Start of Data for this exercise
/-- For every instruction other than a helper call that completes: if it accesses n bytes for writing at its effective
address, every byte outside those n reads as before; if it stores nothing, every byte reads as before. A byte that
other agents may change reads as no sure value, before and after, which is the model's choice
(notes/assumptions/6.md). -/
def Obligations.MemoryFrame : Prop :=
  ∀ (i : Instr) (s t : State), exec i s = .next t → (∀ imm, i ≠ .callHelper imm ∧ i ≠ .callBtf imm) →
    ∀ a : Nat,
      (∀ x addr, i.access = some x → x.kind ≠ .read → s.accessAddress x = some addr →
        a < addr.toNat ∨ addr.toNat + x.bytes ≤ a) →
      t.byteAt a = s.byteAt a

/-- For every instruction that completes: the call stack is unchanged unless it is a program-local call or exit; the
status is unchanged unless it is exit; pc moves by the number of slots of the instruction unless it is a jump, a
program-local call or exit; the parameters are unchanged always. -/
def Obligations.ControlStateFrame : Prop :=
  ∀ (i : Instr) (s t : State), exec i s = .next t →
    ((∀ imm, i ≠ .callLocal imm) → i ≠ .exit → t.frames = s.frames) ∧
    (i ≠ .exit → t.status = s.status) ∧
    ((∀ imm, i ≠ .callLocal imm) → i ≠ .exit →
      (i.fields.opcode.extractLsb' 0 3 = 6#3 ∨ i.fields.opcode.extractLsb' 0 3 = 5#3 →
        i.fields.opcode = 0x85#8) → t.pc = s.pc + i.slots) ∧
    t.params = s.params

/-- After every completed step each slot of PROGRAM, read at any index, is what it was, and so are the byte order and
every other parameter: self-modifying code and switching of the byte order are impossible. -/
def Obligations.ProgramTextIsNeverWritten : Prop :=
  ∀ s t : State, step s = .next t → t.params = s.params ∧ ∀ p, t.slotAt p = s.slotAt p

/-- After every completed step, each address that is not a byte of some writable region, and that other agents may not
change (R97), holds what it held before, whatever instruction ran and whatever a helper answered. Other agents may
change any byte of a shared region, an unwritable one too; how the model gives them their turn is its choice
(notes/assumptions/6.md). -/
def Obligations.UnwritableMemoryNeverChanges : Prop :=
  ∀ s t : State, step s = .next t → ∀ a : Nat, ¬ s.admitted .write a 1 →
    s.params.interferes a = false → t.mem.read a = s.mem.read a

/-- The reset state's memory is in canonical form, every listed byte lies in a region, the active functions are within
MAX_CALL_DEPTH, and the frame pointers are linked. The register values and parameters of the reset state are the
model's choice (notes/assumptions/2.md, notes/assumptions/3.md). -/
def Obligations.InvariantHoldsAtReset : Prop :=
  State.reset.Inv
End of Data for this exercise
= Prompt =
Scan the data above for the string "model". Copy every line in which it appears.

= Response =
other agents may change reads as no sure value, before and after, which is the model's choice
change any byte of a shared region, an unwritable one too; how the model gives them their turn is its choice
model's choice (notes/assumptions/2.md, notes/assumptions/3.md). -/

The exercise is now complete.